In the data below, find each line that contains the word "reset" and copy it.

== Entries provided

-- ==== Sys2Proof/Tests/Slice0.lean ====
section
/-! SUPPORT. Tests of the model against the words, examples and vectors of the specification (30_encoding, the example
of each instruction rule, 95_test_vectors), the well-formedness smoke, and the witnesses that the hypotheses of the
statements can be met. -/
namespace Sys2Proof.Tests
open Sys2Proof Sys2Proof.Machine

/-! ### Helpers -/

/-- Words stored one after the other from an address. -/
def place : List Half → Nat → List Host.Cell → List Host.Cell
  | [], _, m => m
  | w :: ws, a, m => place ws (a + 2) (Memory.store m .w a (w.setWidth 32))

/-- The start state of 95_test_vectors section 0, without its vector table: instruction words at 0x1000, data words at
0x2000. -/
def boot (ws data : List Half) : State :=
  (((State.reset.setMem (place ws 0x1000 (place data 0x2000 []))).setPc 0x1000).setSsp 0x8000).setA 7 0x8000

/-- X N Z V C as a number. -/
def flags (t : State) : Nat := (ccrBits t.ccr).toNat

/-- The step answers a next state that satisfies the check. -/
def after (s : State) (check : State → Bool) : Bool :=
  match step s with
  | .next t => check t
  | _ => false

/-- The instruction answers a next state that satisfies the check. -/
def ran (i : Instr) (s : State) (check : State → Bool) : Bool :=
  match exec i s with
  | .next t => check t
  | _ => false

/-- A word decodes to an instruction, and is its encoding. -/
def reads (w : Half) (i : Instr) : Bool := decide (decodeOp w = .ok i) && i.wf && encodeOp i == w

/-! ### Well-formedness: a term that each check refuses, and the bytes no decoder row takes -/

theorem test_wf_refuses_address_register_as_data :
    ((Instr.ori .w (.an 0)).wf || (Instr.btst (.an 1)).wf || (Instr.clr .l (.an 2)).wf || (Instr.moveFromSr (.an 3)).wf ||
      (Instr.chk (.an 4) 0).wf || (Instr.scc .eq (.an 5)).wf || (Instr.orEaDn .w (.an 6) 0).wf ||
      (Instr.divu (.an 7) 0).wf || (Instr.eor .w 0 (.an 0)).wf) = false := by decide

theorem test_wf_refuses_registers_as_memory :
    ((Instr.addDnEa .w 0 (.dn 1)).wf || (Instr.andDnEa .l 0 (.an 1)).wf || (Instr.aslMem (.dn 0)).wf ||
      (Instr.rorMem (.an 0)).wf) = false := by decide

theorem test_wf_refuses_stepping_forms_as_control :
    ((Instr.lea (.post 0) 1).wf || (Instr.pea (.pre 0)).wf || (Instr.jmp (.dn 0)).wf || (Instr.jsr (.an 0)).wf) =
      false := by decide

theorem test_wf_refuses_movem_forms :
    ((Instr.movemToMem .w (.post 0)).wf || (Instr.movemToRegs .l (.pre 0)).wf || (Instr.movemToMem .b (.ind 0)).wf ||
      (Instr.movemToRegs .b (.ind 0)).wf) = false := by decide

theorem test_wf_refuses_byte_address_register :
    ((Instr.move .b (.an 0) (.dn 0)).wf || (Instr.addq .b 1 (.an 0)).wf || (Instr.addEaDn .b (.an 0) 0).wf ||
      (Instr.cmp .b (.an 0) 0).wf) = false := by decide

theorem test_wf_refuses_move_to_address_register : (Instr.move .w (.dn 0) (.an 0)).wf = false := by decide

theorem test_wf_refuses_byte_movea_and_movep :
    ((Instr.movea .b (.dn 0) 0).wf || (Instr.movep .memToReg .b 0 0).wf) = false := by decide

theorem test_wf_refuses_bcc_of_true_and_false : ((Instr.bcc .t 0).wf || (Instr.bcc .f 0).wf) = false := by decide

/-- 95_test_vectors part 4: words that are no instruction (R118, R120). -/
theorem test_decode_unassigned :
    [0x303C#16, 0x103C#16, 0x0C3C#16, 0x00BC#16, 0x41FA#16, 0x4EFA#16, 0x4AFA#16, 0x4EBB#16, 0x4A7D#16, 0x4A7E#16,
      0x4A7F#16, 0x1040#16, 0x06C0#16, 0x7100#16, 0x4848#16, 0x42C0#16, 0x49C0#16, 0x4E74#16, 0x4E7A#16, 0x4E7B#16,
      0xE8D0#16].all (fun w => decide (decodeOp w = .error .unassigned)) = true := by decide

/-- R119, and no opcode word at all. -/
theorem test_decode_lines_a_f_and_truncated :
    decodeOp 0xA123#16 = .error .lineA ∧ decodeOp 0xF000#16 = .error .lineF ∧ decode [0x4E] = .error .truncated := by
  decide

/-! ### A word for every constructor, written out from the formats of R106 to R109 and the rows of R117 -/

theorem test_decode_line0_immediates :
    (reads 0x0058 (.ori .w (.post 0)) && reads 0x003C .oriToCcr && reads 0x007C .oriToSr &&
      reads 0x0200 (.andi .b (.dn 0)) && reads 0x023C .andiToCcr && reads 0x027C .andiToSr &&
      reads 0x0483 (.subi .l (.dn 3)) && reads 0x0680 (.addi .l (.dn 0)) && reads 0x0A50 (.eori .w (.ind 0)) &&
      reads 0x0A3C .eoriToCcr && reads 0x0A7C .eoriToSr && reads 0x0C79 (.cmpi .w .absL)) = true := by decide

theorem test_decode_line0_bits_and_movep :
    (reads 0x0810 (.btst (.ind 0)) && reads 0x0312 (.btstDn 1 (.ind 2)) && reads 0x0850 (.bchg (.ind 0)) &&
      reads 0x055B (.bchgDn 2 (.post 3)) && reads 0x08AC (.bclr (.disp 4)) && reads 0x0380 (.bclrDn 1 (.dn 0)) &&
      reads 0x08D0 (.bset (.ind 0)) && reads 0x03C0 (.bsetDn 1 (.dn 0)) && reads 0x0108 (.movep .memToReg .w 0 0) &&
      reads 0x03CA (.movep .regToMem .l 1 2)) = true := by decide

theorem test_decode_moves :
    (reads 0x10D8 (.move .b (.post 0) (.post 0)) && reads 0x2320 (.move .l (.pre 0) (.pre 1)) &&
      reads 0x31C0 (.move .w (.dn 0) .absW) && reads 0x3030 (.move .w (.index 0) (.dn 0)) &&
      reads 0x23EB (.move .l (.disp 3) .absL) && reads 0x3040 (.movea .w (.dn 0) 0) && reads 0x74FF (.moveq 0xFF 2)) =
      true := by decide

theorem test_decode_line4_operands :
    (reads 0x4000 (.negx .b (.dn 0)) && reads 0x40C0 (.moveFromSr (.dn 0)) && reads 0x4181 (.chk (.dn 1) 0) &&
      reads 0x43F0 (.lea (.index 0) 1) && reads 0x4278 (.clr .w .absW) && reads 0x4440 (.neg .w (.dn 0)) &&
      reads 0x44C0 (.moveToCcr (.dn 0)) && reads 0x4685 (.not .l (.dn 5)) && reads 0x46C0 (.moveToSr (.dn 0)) &&
      reads 0x4800 (.nbcd (.dn 0)) && reads 0x4840 (.swap 0) && reads 0x4850 (.pea (.ind 0)) &&
      reads 0x4880 (.extW 0) && reads 0x48C0 (.extL 0) && reads 0x48E7 (.movemToMem .l (.pre 7)) &&
      reads 0x4C90 (.movemToRegs .w (.ind 0)) && reads 0x4A40 (.tst .w (.dn 0)) && reads 0x4AD0 (.tas (.ind 0))) =
      true := by decide

theorem test_decode_line4_system :
    (reads 0x4AFC .illegal && reads 0x4E4F (.trap 15) && reads 0x4E56 (.link 6) && reads 0x4E5E (.unlk 6) &&
      reads 0x4E61 (.moveToUsp 1) && reads 0x4E69 (.moveFromUsp 1) && reads 0x4E70 .reset && reads 0x4E71 .nop &&
      reads 0x4E72 .stop && reads 0x4E73 .rte && reads 0x4E75 .rts && reads 0x4E76 .trapv && reads 0x4E77 .rtr &&
      reads 0x4EB9 (.jsr .absL) && reads 0x4ED0 (.jmp (.ind 0))) = true := by decide

theorem test_decode_lines_5_and_6 :
    (reads 0x5248 (.addq .w 1 (.an 0)) && reads 0x5140 (.subq .w 0 (.dn 0)) && reads 0x57C0 (.scc .eq (.dn 0)) &&
      reads 0x51C8 (.dbcc .f 0) && reads 0x60FE (.bra 0xFE) && reads 0x6110 (.bsr 0x10) && reads 0x66FA (.bcc .ne 0xFA)) =
      true := by decide

theorem test_decode_lines_8_and_9 :
    (reads 0x8001 (.orEaDn .b (.dn 1) 0) && reads 0x8752 (.orDnEa .w 3 (.ind 2)) && reads 0x80C1 (.divu (.dn 1) 0) &&
      reads 0x81C1 (.divs (.dn 1) 0) && reads 0x8101 (.sbcd .regs 0 1) && reads 0x9041 (.subEaDn .w (.dn 1) 0) &&
      reads 0x9525 (.subDnEa .b 2 (.pre 5)) && reads 0x90C0 (.subaW (.dn 0) 0) && reads 0x91C0 (.subaL (.dn 0) 0) &&
      reads 0x9101 (.subx .b .regs 0 1)) = true := by decide

theorem test_decode_lines_b_and_c :
    (reads 0xB041 (.cmp .w (.dn 1) 0) && reads 0xB0C0 (.cmpaW (.dn 0) 0) && reads 0xB1C0 (.cmpaL (.dn 0) 0) &&
      reads 0xB181 (.eor .l 0 (.dn 1)) && reads 0xB308 (.cmpm .b 1 0) && reads 0xC041 (.andEaDn .w (.dn 1) 0) &&
      reads 0xC390 (.andDnEa .l 1 (.ind 0)) && reads 0xC0C1 (.mulu (.dn 1) 0) && reads 0xC1C1 (.muls (.dn 1) 0) &&
      reads 0xC308 (.abcd .mem 1 0) && reads 0xC342 (.exgDD 1 2) && reads 0xC34A (.exgAA 1 2) &&
      reads 0xC189 (.exgDA 0 1)) = true := by decide

theorem test_decode_line_d :
    (reads 0xD081 (.addEaDn .l (.dn 1) 0) && reads 0xD150 (.addDnEa .w 0 (.ind 0)) && reads 0xD0C0 (.addaW (.dn 0) 0) &&
      reads 0xD1C0 (.addaL (.dn 0) 0) && reads 0xD388 (.addx .l .mem 1 0)) = true := by decide

theorem test_decode_line_e :
    (reads 0xE240 (.asrReg .w (.imm 1) 0) && reads 0xE0D0 (.asrMem (.ind 0)) && reads 0xE3A0 (.aslReg .l (.reg 1) 0) &&
      reads 0xE1D0 (.aslMem (.ind 0)) && reads 0xE008 (.lsrReg .b (.imm 0) 0) && reads 0xE2D0 (.lsrMem (.ind 0)) &&
      reads 0xE368 (.lslReg .w (.reg 1) 0) && reads 0xE3D0 (.lslMem (.ind 0)) && reads 0xE290 (.roxrReg .l (.imm 1) 0) &&
      reads 0xE4D0 (.roxrMem (.ind 0)) && reads 0xE330 (.roxlReg .b (.reg 1) 0) && reads 0xE5D0 (.roxlMem (.ind 0)) &&
      reads 0xE218 (.rorReg .b (.imm 1) 0) && reads 0xE6D0 (.rorMem (.ind 0)) && reads 0xE3B8 (.rolReg .l (.reg 1) 0) &&
      reads 0xE7D0 (.rolMem (.ind 0))) = true := by decide

/-! ### One step: vectors of 95_test_vectors -/

/-- V-MOV-1: `MOVE.B (A7)+,D0` (R144, R151, R211). -/
theorem test_move_byte_through_a7_steps_two :
    after (((boot [0x101F] [0x1234, 0x5678, 0x9ABC, 0xDEF0]).setD 0 0xFFFFFFFF).setA 7 0x2000)
      (fun t => t.dreg 0 == 0xFFFFFF12 && t.areg 7 == 0x2002 && flags t == 0b00000 &&
        t.pc == 0x1002) = true := by decide

/-- V-MOV-15: `MOVE.B (A0)+,(A0)+` (R159). -/
theorem test_move_source_step_before_destination :
    after ((boot [0x10D8] [0x1234, 0x5678, 0x9ABC, 0xDEF0]).setA 0 0x2000)
      (fun t => t.areg 0 == 0x2002 && flags t == 0b00000 && t.pc == 0x1002 &&
        Memory.load t.mem .b 0x2001 == 0x12) = true := by decide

====

* _Response to this exercise_:
  (((State.reset.setMem (place ws 0x1000 (place data 0x2000 []))).setPc 0x1000).setSsp 0x8000).setA 7 0x8000
      reads 0x4E61 (.moveToUsp 1) && reads 0x4E69 (.moveFromUsp 1) && reads 0x4E70 .reset && reads 0x4E71 .nop &&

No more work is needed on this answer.